§ WHAT THE TASK ASKS
Below are the records; locate each line with the word "freeIdx" and copy it.
(INFORMATION Opens)
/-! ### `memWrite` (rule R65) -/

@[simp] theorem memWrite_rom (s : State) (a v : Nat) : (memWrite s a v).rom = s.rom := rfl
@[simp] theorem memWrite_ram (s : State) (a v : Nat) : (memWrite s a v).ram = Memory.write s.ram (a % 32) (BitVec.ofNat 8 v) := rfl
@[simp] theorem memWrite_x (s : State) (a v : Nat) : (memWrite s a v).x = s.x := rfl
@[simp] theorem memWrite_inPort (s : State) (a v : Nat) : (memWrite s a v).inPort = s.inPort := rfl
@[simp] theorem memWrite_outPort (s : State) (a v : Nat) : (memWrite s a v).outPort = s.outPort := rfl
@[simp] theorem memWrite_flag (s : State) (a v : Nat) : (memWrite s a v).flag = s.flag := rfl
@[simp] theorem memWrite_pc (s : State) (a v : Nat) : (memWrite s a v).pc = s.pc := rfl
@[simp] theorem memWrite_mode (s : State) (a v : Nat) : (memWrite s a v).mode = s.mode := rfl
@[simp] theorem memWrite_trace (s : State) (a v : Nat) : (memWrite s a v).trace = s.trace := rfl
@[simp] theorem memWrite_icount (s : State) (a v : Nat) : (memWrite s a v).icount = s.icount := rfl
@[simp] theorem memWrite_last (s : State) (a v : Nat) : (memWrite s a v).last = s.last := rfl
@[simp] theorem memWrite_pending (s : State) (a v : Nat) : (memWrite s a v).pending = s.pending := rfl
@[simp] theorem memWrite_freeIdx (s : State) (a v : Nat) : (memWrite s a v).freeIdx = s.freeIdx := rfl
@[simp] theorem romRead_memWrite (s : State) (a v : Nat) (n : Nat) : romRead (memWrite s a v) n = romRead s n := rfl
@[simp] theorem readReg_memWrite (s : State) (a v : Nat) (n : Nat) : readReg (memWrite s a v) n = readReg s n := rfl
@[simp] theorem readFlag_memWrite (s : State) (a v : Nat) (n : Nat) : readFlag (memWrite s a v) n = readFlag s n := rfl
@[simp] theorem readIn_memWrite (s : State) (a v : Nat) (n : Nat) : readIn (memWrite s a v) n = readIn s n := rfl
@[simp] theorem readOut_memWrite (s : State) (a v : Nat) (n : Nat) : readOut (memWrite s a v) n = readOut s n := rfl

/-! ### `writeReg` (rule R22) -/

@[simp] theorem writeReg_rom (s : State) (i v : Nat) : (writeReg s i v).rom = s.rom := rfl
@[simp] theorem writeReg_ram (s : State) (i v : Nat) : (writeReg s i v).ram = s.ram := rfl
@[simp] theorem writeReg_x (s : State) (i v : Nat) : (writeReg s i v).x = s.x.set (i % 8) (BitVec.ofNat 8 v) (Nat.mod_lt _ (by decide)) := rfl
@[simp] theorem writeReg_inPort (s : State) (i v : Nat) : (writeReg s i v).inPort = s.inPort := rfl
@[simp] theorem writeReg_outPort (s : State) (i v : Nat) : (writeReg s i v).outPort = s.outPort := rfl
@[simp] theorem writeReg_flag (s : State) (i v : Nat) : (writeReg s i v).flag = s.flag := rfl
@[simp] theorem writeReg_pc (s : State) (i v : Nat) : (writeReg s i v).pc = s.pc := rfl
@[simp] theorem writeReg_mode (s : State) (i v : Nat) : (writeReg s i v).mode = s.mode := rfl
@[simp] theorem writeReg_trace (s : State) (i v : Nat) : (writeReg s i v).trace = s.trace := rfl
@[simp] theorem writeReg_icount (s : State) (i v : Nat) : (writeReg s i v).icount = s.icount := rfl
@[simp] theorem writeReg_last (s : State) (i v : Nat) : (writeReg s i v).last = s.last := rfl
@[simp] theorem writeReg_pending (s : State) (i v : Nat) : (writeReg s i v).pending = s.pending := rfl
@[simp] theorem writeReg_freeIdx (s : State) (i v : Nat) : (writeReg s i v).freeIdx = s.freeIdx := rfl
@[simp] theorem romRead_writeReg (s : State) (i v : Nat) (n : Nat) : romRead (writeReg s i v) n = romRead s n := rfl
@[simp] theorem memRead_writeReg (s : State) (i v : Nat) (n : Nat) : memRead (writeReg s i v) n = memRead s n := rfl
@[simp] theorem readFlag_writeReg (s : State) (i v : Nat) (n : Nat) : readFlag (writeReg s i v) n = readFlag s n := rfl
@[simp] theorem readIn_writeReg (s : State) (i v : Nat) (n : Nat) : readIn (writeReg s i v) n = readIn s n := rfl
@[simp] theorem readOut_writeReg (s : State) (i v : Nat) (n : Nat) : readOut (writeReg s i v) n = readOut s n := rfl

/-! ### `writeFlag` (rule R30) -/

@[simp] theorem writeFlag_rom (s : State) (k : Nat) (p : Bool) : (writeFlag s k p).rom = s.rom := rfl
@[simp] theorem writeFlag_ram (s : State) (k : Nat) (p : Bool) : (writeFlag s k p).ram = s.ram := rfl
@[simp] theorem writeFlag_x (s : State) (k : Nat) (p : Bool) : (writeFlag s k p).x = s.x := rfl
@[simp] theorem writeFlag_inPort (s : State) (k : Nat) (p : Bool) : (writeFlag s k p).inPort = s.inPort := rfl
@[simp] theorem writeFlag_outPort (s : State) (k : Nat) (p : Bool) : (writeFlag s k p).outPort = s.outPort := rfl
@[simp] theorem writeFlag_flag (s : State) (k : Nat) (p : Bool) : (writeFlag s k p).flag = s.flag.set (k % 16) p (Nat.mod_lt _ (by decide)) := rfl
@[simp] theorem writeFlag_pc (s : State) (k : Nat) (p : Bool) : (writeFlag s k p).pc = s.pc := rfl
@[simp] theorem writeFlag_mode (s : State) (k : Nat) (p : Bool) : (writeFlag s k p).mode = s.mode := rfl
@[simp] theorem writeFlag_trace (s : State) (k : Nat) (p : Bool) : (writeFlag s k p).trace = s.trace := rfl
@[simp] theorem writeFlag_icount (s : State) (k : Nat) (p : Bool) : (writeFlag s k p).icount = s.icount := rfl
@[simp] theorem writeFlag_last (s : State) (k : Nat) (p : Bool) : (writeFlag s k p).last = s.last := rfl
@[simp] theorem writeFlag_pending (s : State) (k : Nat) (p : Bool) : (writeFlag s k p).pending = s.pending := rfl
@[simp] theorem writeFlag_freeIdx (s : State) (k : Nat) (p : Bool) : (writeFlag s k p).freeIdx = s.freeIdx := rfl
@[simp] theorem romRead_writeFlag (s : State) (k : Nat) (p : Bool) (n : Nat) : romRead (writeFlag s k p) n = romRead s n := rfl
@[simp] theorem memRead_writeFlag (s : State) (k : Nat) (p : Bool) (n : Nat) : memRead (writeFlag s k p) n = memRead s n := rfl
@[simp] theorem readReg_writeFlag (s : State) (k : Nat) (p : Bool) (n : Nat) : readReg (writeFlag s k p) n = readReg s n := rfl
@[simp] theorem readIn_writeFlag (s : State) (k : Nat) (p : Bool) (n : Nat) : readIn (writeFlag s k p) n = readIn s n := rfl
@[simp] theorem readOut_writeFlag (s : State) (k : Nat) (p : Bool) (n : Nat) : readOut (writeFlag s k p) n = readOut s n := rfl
(INFORMATION Closes)
(INFORMATION Opens)
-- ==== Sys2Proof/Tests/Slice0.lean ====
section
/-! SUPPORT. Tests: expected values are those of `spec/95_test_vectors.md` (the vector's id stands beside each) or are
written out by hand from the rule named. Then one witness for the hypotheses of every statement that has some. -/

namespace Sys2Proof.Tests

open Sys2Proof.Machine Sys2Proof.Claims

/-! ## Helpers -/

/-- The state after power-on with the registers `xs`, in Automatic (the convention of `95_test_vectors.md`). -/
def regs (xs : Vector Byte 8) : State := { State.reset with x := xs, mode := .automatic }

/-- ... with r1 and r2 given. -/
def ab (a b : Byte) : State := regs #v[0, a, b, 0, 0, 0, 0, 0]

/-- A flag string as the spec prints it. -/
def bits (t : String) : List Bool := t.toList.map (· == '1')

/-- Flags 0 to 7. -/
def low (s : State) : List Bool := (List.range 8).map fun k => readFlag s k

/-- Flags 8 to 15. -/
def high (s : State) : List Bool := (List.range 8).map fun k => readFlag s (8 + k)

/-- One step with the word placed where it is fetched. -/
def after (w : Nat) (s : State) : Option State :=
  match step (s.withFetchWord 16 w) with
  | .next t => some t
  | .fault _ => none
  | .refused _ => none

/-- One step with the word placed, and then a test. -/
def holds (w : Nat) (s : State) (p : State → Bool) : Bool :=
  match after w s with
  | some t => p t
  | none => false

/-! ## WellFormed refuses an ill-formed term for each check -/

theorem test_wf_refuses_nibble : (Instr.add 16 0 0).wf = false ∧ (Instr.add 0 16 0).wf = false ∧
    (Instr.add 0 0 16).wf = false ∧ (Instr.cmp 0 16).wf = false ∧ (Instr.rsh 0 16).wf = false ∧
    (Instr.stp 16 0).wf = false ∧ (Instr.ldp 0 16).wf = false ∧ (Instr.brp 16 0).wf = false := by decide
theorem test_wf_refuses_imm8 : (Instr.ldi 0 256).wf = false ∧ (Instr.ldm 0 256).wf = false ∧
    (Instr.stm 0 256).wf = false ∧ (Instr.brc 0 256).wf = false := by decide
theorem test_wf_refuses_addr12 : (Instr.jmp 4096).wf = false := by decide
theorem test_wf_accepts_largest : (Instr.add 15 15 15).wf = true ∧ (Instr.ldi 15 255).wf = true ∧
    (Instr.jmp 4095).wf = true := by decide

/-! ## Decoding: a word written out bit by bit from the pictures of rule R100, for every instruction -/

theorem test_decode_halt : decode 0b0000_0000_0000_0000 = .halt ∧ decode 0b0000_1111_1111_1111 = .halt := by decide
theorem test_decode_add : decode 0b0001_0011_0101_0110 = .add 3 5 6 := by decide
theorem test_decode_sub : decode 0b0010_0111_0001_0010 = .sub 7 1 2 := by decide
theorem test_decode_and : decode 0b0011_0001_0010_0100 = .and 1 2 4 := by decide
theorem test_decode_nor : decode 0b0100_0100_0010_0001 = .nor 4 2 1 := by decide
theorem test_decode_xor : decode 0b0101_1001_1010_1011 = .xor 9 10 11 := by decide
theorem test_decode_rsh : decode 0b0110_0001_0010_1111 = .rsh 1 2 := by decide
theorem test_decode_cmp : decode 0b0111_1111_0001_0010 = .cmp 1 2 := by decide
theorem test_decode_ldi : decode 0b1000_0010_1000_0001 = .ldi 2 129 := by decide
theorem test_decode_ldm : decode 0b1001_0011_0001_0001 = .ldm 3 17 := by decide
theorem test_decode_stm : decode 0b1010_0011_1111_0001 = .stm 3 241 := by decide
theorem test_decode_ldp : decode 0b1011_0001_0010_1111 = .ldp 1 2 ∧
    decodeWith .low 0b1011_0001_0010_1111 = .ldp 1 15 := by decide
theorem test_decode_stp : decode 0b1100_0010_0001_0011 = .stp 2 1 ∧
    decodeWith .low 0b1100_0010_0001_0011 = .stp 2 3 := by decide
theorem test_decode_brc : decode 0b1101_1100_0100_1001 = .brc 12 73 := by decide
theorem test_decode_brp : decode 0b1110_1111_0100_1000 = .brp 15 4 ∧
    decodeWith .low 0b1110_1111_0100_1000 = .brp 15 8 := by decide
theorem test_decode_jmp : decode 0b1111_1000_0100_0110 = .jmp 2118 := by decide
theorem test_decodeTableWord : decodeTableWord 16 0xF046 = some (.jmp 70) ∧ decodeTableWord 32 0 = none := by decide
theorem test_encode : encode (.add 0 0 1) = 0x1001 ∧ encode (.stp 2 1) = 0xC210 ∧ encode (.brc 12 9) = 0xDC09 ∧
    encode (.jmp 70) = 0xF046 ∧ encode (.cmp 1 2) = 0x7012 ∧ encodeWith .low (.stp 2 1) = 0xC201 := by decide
(INFORMATION Closes)
§ SOLUTION TO THIS PROBLEM
@[simp] theorem memWrite_freeIdx (s : State) (a v : Nat) : (memWrite s a v).freeIdx = s.freeIdx := rfl
@[simp] theorem writeReg_freeIdx (s : State) (i v : Nat) : (writeReg s i v).freeIdx = s.freeIdx := rfl
@[simp] theorem writeFlag_freeIdx (s : State) (k : Nat) (p : Bool) : (writeFlag s k p).freeIdx = s.freeIdx := rfl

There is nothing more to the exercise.